P ∪ Q = {1,3,5,7} ∪ {a,b,c,d} = {1,3,5,7,a,b,c,d}
⇒ (P ∪ Q) ∪ R = {1, 3, 5, 7, a, b, c, d} ∪ {p, q, r, s}
⇒ (P ∪ Q) ∪ R = {1, 3, 5, 7, a, b, c, d, p, q, r, s}...(i)Similarly,
Q ∪ R = {a,b,c,d} ∪ {p,q,r,s} = {a,b,c,d,p,q,r,s}
⇒ P ∪ (Q ∪ R) = {1, 3, 5, 7} ∪ {a, b, c, d, p, q, r, s}
⇒ (P ∪ Q) ∪ R= {1, 3, 5, 7, a, b, c, d, p, q, r, s}...(ii)Thus from (i) and (ii) we say that
(P ∪ Q) ∪ R = P ∪ (Q ∪ R)
Thus, the associative property of the union of the set is verified.
Identity Law (Property of Ⲫ)
The Identity Law of the union of the sets states that the union of any set with an identity element will result in the same set. It can be represented as
A ∪ Ⲫ = A
where Ⲫ is the identity set or null set. This is also called the Property of Ⲫ or the Property of identity set.
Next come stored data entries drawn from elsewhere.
/-- Return from a trap: the thread becomes READY at its saved PC, or after the instruction there; after a fetch fault at the
target of a transfer that is the word after it, whatever stands at the target now (R139, R163, R166). It may issue in
the completion cycle of the THR.RESUME: a DESIGN CHOICE, since R27 fixes the next cycle for a BLOCKED or PARKED thread only
(log 96). -/
def State.resume (s : State) (c sl : Nat) (next : Bool) : State :=
  match s.thread? c sl with
  | none => s
  | some t =>
    match t.state with
    | .trapped _ =>
      let p := ((s.core c).part).getD 0
      let step : Nat := if next then (if !t.kept && s.wordAt p t.pc.toNat = oncePrefix then 8 else 4) else 0
      let s := s.dropRecord c sl
      (if next then s.orphanPosts t.uid else s).setThread c sl
        { t with state := .ready, readyAt := s.cycle, pc := t.pc + BitVec.ofNat 48 step, kept := t.kept && !next
                 forward := if next then none else t.forward }
    | _ => s

/-! ### The crossbar (R135, R136) -/

def Core.counter (k : Core) (n : Nat) : Counter := tabGet k.counters n Counter.reset
def Core.term (k : Core) (n : Nat) : Term := tabGet k.terms n Term.reset
def Core.setCounter (k : Core) (n : Nat) (x : Counter) : Core := { k with counters := tabPut k.counters n x Counter.reset }
def Core.setTerm (k : Core) (n : Nat) (x : Term) : Core := { k with terms := tabPut k.terms n x Term.reset }

/-- Every counter of a mask is ready, and the mask is not empty. -/
def Core.maskTrue (k : Core) (m : BitVec 16) : Bool :=
  m != 0 && laneList.all fun i => !m.getLsbD i || decide ((k.counter i).threshold ≤ (k.counter i).count)
/-- A term's value (R135). -/
def Core.termTrue (k : Core) (n : Nat) : Bool :=
  (k.term n).armed && (k.maskTrue (k.term n).m0 || k.maskTrue (k.term n).m1)
/-- A true term fires: thresholds are subtracted along the lowest true mask (R135). -/
def Core.fire (k : Core) (n : Nat) : Core :=
  let m := if k.maskTrue (k.term n).m0 then (k.term n).m0 else (k.term n).m1
  laneList.foldl (fun k i =>
    if m.getLsbD i then
      let x := k.counter i
      k.setCounter i { x with count := x.count - x.threshold }
    else k) k
/-- An engine's pulse (R135); counter 0 names none. -/
def Core.pulse (k : Core) (n : Nat) : Core :=
  if n = 0 then k
  else
    let x := k.counter n
    k.setCounter n (if x.count ≥ 0xFFFF then { x with overflow := true } else { x with count := x.count + 1 })

/-! ### Records for q7 (R130, R380) -/

/-- A record for a core's q7 enters behind its backlog. -/
def State.toQ7 (s : State) (c : Nat) (v : Vec) : State := s.modCore c fun k => { k with backlog := k.backlog ++ [v] }
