/-- A free naturally aligned frame of HBM that the firmware does not reserve (R265; assumption 10). -/
def State.freeFrame (s : State) (bytes : Nat) : Option Nat :=
  let a := frameGo bytes 0 s.pages
  if a + bytes ≤ Config.reservedBase then some a else none

/-- Table frames in use. -/
def State.tablesUsed (s : State) : List Nat := s.ctxs.flatMap fun e => e.2.tables
/-- The lowest free table frame of the reserved area (assumption 10). -/
def State.freeTable (s : State) : Nat :=
  let used := s.tablesUsed
  ((List.range (used.length + 1)).find? fun i => !used.contains (Config.reservedBase + 4096 * i)).elim 0
    fun i => Config.reservedBase + 4096 * i

/-- A table entry that names a table (R267). -/
def tableEntry (a : Nat) : Word := BitVec.ofNat 64 (a + 1)
/-- A leaf entry (R267). -/
def leafEntry (owner key frame attr prot size : Nat) (dev : Option Nat) : Word :=
  packFields 64 [(0, 2, 2), (2, 4, size), (6, 2, prot), (8, 2, attr), (12, 32, frame / 4096),
    (44, 8, match dev with | some d => d | none => frame / 2 ^ 44), (52, 6, key), (58, 5, owner),
    (63, 1, if dev.isSome then 1 else 0)]

/-- The table of a level that serves an address, made where it is missing (R266). -/
def State.tableFor (s : State) (p : Nat) (va target : Nat) : Nat → Nat → Nat → Nat × State
  | 0, _, table => (table, s)
  | fuel + 1, level, table =>
    if level = target then (table, s)
    else
      let slot := table + 8 * entryIndex level va
      let e := (tabGet s.ptes slot 0).toNat
      if natBits e 0 2 = 1 then s.tableFor p va target fuel (level + 1) (natBits e 12 40 * 4096)
      else
        let a := s.freeTable
        let s := { s with ptes := tabPut s.ptes slot (tableEntry a) 0 }
        State.tableFor (s.modCtx p fun x => { x with tables := a :: x.tables }) p va target fuel (level + 1) a

/-- Write the entries of one page: its leaf and its replicas (R268). -/
def State.writeLeaf (s : State) (p va size : Nat) (e : Word) : State :=
  match s.ctx? p with
  | none => s
  | some x =>
    let level := leafLevel size
    let r := s.tableFor p va level 4 0 x.root
    (List.range (pageBytes size / reach level)).foldl (fun s i =>
      { s with ptes := tabPut s.ptes (r.1 + 8 * (entryIndex level va + i)) e 0 }) r.2

/-- A leaf entry found in a context's tables: the virtual base of its reach, its place, its word. -/
structure LeafAt where
  va : Nat
  level : Nat
  slot : Nat
  word : Word
  deriving DecidableEq, Repr

/-- Page bytes, and the first virtual byte of the page of a leaf. -/
def LeafAt.bytes (l : LeafAt) : Nat := pageBytes (natBits l.word.toNat 2 4)
def LeafAt.pageVa (l : LeafAt) : Nat := l.va / l.bytes * l.bytes
def LeafAt.attr (l : LeafAt) : Nat := natBits l.word.toNat 8 2
def LeafAt.prot (l : LeafAt) : Nat := natBits l.word.toNat 6 2
def LeafAt.remote (l : LeafAt) : Bool := l.word.getLsbD 63
/-- Home of the page's first byte. -/
def LeafAt.base (l : LeafAt) : Nat :=
  let x := l.word.toNat
  if l.remote then remoteHome (natBits x 44 8) (natBits x 12 32 * 4096) else natBits x 12 40 * 4096

/-- Every leaf entry under a table. -/
def State.leavesGo (s : State) : Nat → Nat → Nat → Nat → List LeafAt
  | 0, _, _, _ => []
  | fuel + 1, level, table, va =>
    (s.ptes.filter fun e => decide (table ≤ e.1) && decide (e.1 < table + 4096)).flatMap fun e =>
      let va := va + (e.1 - table) / 8 * reach level
      match natBits e.2.toNat 0 2 with
      | 1 => s.leavesGo fuel (level + 1) (natBits e.2.toNat 12 40 * 4096) va
      | 2 => [{ va := va, level := level, slot := e.1, word := e.2 }]
      | _ => []
/-- The leaves of a context whose reach meets a virtual range. -/
def State.leavesIn (s : State) (x : Ctx) (va len : Nat) : List LeafAt :=
  (s.leavesGo 4 0 x.root 0).filter fun l => decide (l.va < va + len) && decide (va < l.va + reach l.level)

/-- Bytes of a range that leaves cover. -/
def covered (l : List LeafAt) (va len : Nat) : Nat :=
  l.foldl (fun n l => n + (min (va + len) (l.va + reach l.level) - max va l.va)) 0

/-- One leaf for each page: the leaves at the pages' first bytes. -/
def pagesOf (l : List LeafAt) : List LeafAt := l.filter fun l => l.va == l.pageVa

/-- What a page costs of the memory grant (R276). -/
def charge (attr bytes : Nat) : Nat := if attr = 2 then bytes * 9 / 8 else bytes
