-- ==== Sys2Proof/Machine/Observe.lean ====
section
/-! DEFINITION. The Sage: samples and the counter page (R148, R396 to R399). -/
namespace Sys2Proof.Machine

/-- State code of a slot in a sample (R397). -/
def State.slotCode (s : State) (c sl : Nat) : Nat :=
  match s.thread? c sl with
  | none => 0
  | some t =>
    match t.state with
    | .ready => if (s.core c).issued = s.cycle + 1 ∧ (s.core c).last = sl then 1 else 2
    | .inflight f =>
      if (s.core c).issued = s.cycle + 1 ∧ (s.core c).last = sl then 1
      else if 2 ≤ f.kind then 11
      else if f.kind = 1 ∧ f.least ≤ s.cycle then 4 else 3
    | .blocked w => match w with
      | .regs _ => 5
      | .entry _ => 6
      | .room _ => 6
      | .launchRoom _ => 6
      | .round _ _ => 6
      | .stream _ => 7
      | _ => 8
    | .parked _ => 9
    | .trapped _ => 10
    | .leaving _ _ => 0

/-- Write bytes of this device's own units at physical addresses. -/
def State.pokeBytes (s : State) (a : Nat) (bs : List Byte) : State :=
  s.applyWrites (((List.range bs.length).map fun i => a + i).zip bs)

/-- A sample of a slot, for the partition that holds the core (R396, R397). It enters the ring as the cycle ends. -/
def State.placeSample (s : State) (c sl kind code : Nat) (pc : Addr) (tag : Word) : State :=
  match (s.core c).part with
  | none => s
  | some p =>
    let r := natBytes 8 s.time ++ natBytes 6 pc.toNat ++ natBytes 2 c ++ natBytes 1 sl ++ natBytes 1 kind ++
      natBytes 1 code ++ natBytes 1 0 ++ natBytes 4 (s.wordAt p pc.toNat).toNat ++ natBytes 8 tag.toNat
    { s with samples := s.samples ++ [(p, c, r)] }
/-- A record enters the sample ring of a partition, and then the head is raised; at each multiple of 4,096 records the host is told
(R393, R398, R399). -/
def State.enterSample (s : State) (p : Nat) (r : List Byte) : State :=
  match s.ctx? p with
  | none => s
  | some x =>
    let n := tabGet x.counts 0 0
    let s := (s.pokeBytes (x.ring + 32 * (n % 8192)) r).pokeBytes x.counterPage (natBytes 8 (n + 1))
    let s := s.count p 0 1
    if (n + 1) % 4096 = 0 then s.signal (8 * p + 3) else s
/-- The samples of a nanosecond enter in the order of their cores (R395). -/
def State.enterSamples (s : State) : State :=
  (s.samples.mergeSort fun a b => decide (a.2.1 ≤ b.2.1)).foldl (fun s e => s.enterSample e.1 e.2.2) { s with samples := [] }

/-- SAMPLE: taken 64 cycles or more after the core's last accepted software sample, else dropped and counted (R148). -/
def State.softwareSample (s : State) (c sl : Nat) (pc : Addr) (tag : Word) : State :=
  let k := s.core c
  if k.softSample ≠ 0 ∧ s.cycle + 1 < k.softSample + 64 then s.countCore c 1 1
  else (s.modCore c fun k => { k with softSample := s.cycle + 1 }).placeSample c sl 1 1 pc tag

/-- The counts that the Sage brings up to date every microsecond (R399): energy, since the context's first update on each of its
cores, is a free value that never falls (assumption 14). -/
def State.updateCounters (s : State) (p : Nat) : State :=
  match s.ctx? p with
  | none => s
  | some x =>
    let old (i : Nat) : Nat := tabGet x.counts i 0
    let now := (s.coresOf p).map fun c => (c, Config.energy c s.estimates)
    let spent := now.foldl (fun n e => match tabGet? x.energyAt e.1 with | some b => n + (e.2 - b) | none => n) 0
    let counts := tabSet (tabSet x.counts 5 (old 5 + spent)) 13 s.time
    let s := { s.setCtx p { x with counts := counts, energyAt := now } with estimates := s.estimates + 1 }
    ((List.range 13).map (· + 1)).foldl (fun s i => s.pokeBytes (x.counterPage + 8 * i) (natBytes 8 (tabGet counts i 0))) s

end Sys2Proof.Machine
end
Example: If A = {1,2,3,4,5,6} prove A ∪ Ⲫ = A
Given,
A ∪ Ⲫ = {1, 2, 3, 4, 5, 6} ∪ { } = {1, 2, 3, 4, 5, 6}
⇒ A ∪ Ⲫ = A
Thus, Identity Law is verified.
Property of Universal Set
Property of the Universal Set of the union of the sets states that the union of any set with the universal set will result in the Universal set. It can be represented as
A ∪ U = U
This property is sometimes referred to as Domination Law.
Example: If A = {1,2,3} and U = {1, 2, 3, 4, 5, 6, 7, 8} then prove A ∪ U = U
Given,
A ∪ U = {1, 2, 3} ∪ {1, 2, 3, 4, 5, 6, 7, 8}
⇒ A ∪ U = {1, 2, 3, 4, 5, 6, 7, 8}
⇒ A ∪ U = U
Thus, Property of Universal set is verified.
Idempotent Property
Idempotent property of the union of the sets states that the union of any set with itself will result in the same set. It can be represented as
A ∪ A = A
Example: If A = {1, 2, 3, 4, 5, 6} then verify the idempotent property.
Given,
A ∪ A = {1, 2, 3, 4, 5, 6} ∪ {1, 2, 3, 4, 5, 6}
⇒ A ∪ A = {1,2,3,4,5,6}
⇒ A ∪ A = A
Thus, Idempotent Property is verified.
Solved Examples
Example 1: Find the Union of the sets,
- A = {1, 2, 3, 4, 5, 6}
- B = {5, 6, 7, 8, 9}
Given set,
Set A = {1, 2, 3, 4, 5, 6}
Set B = {5, 6, 7, 8, 9}Union of sets
A∪ B = {1, 2, 3, 4, 5, 6} ∪ {5, 6, 7, 8, 9}
⇒ A∪ B = {1, 2, 3, 4, 5, 6, 7, 8, 9}
Example 2: Find the Union of the sets given below,
- P = {a, e, i, o, u}
- Q = {p, q, r, s, t}
- R = {j, k, l, m, n}
Given set,
P = {a, e, i, o, u}
Q = {p, q, r, s, t}
R = {j, k, l, m, n}Thus, P∪ Q∪ R = {a, e, i, o, u} ∪ {p, q, r, s, t} ∪ {p, q, r, s, t}
⇒ P∪ Q∪ R = {a, e, i, o, u, p, q, r, s, t, j, k, l, m, n}
Example 3: Find the union of sets P and Q, if P = {1, 2, 3, 4, 5} and Q = Ⲫ.
Given,
Set P = {1,2,3,4,5}
Set Q = Ⲫ
We know that,
P ∪ Ⲫ = P
⇒ P ∪ Q = {1,2,3,4,5} ∪ Ⲫ
⇒ P ∪ Q = {1,2,3,4,5} = P
Example 4: Find the union of Q = Sets of Rational Numbers and Qo = Set of Irrational Numbers
We know that,
Set of Rational Numbers, Q = {p/q where p, q ∈ z, q ≠ 0}
Set of Irrational numbers, Qo = {x where x is not a rational number}
Union of these two sets is Q ∪ Qo we know that,
Q ∪ Qo = R {Real Numbers}
Thus, the union of the set of rational numbers and the set of irrational numbers is Real Numbers.
Practice Problems
Problem 1: Let set A = {1,2,3,4,5} and setB = {4,5,6,7,8}. Find A ∪B.
Problem 2: Given set C = {a,b,c} and set D = {c,d,e}, calculate C ∪D.
Problem 3: If set E = {2,4,6,8,10} and set F = {3,6,9,12}, determine E∪F.
Problem 4: Consider two sets: set G = {x,y,z} and set H = {w,x,y}. Find G ∪H.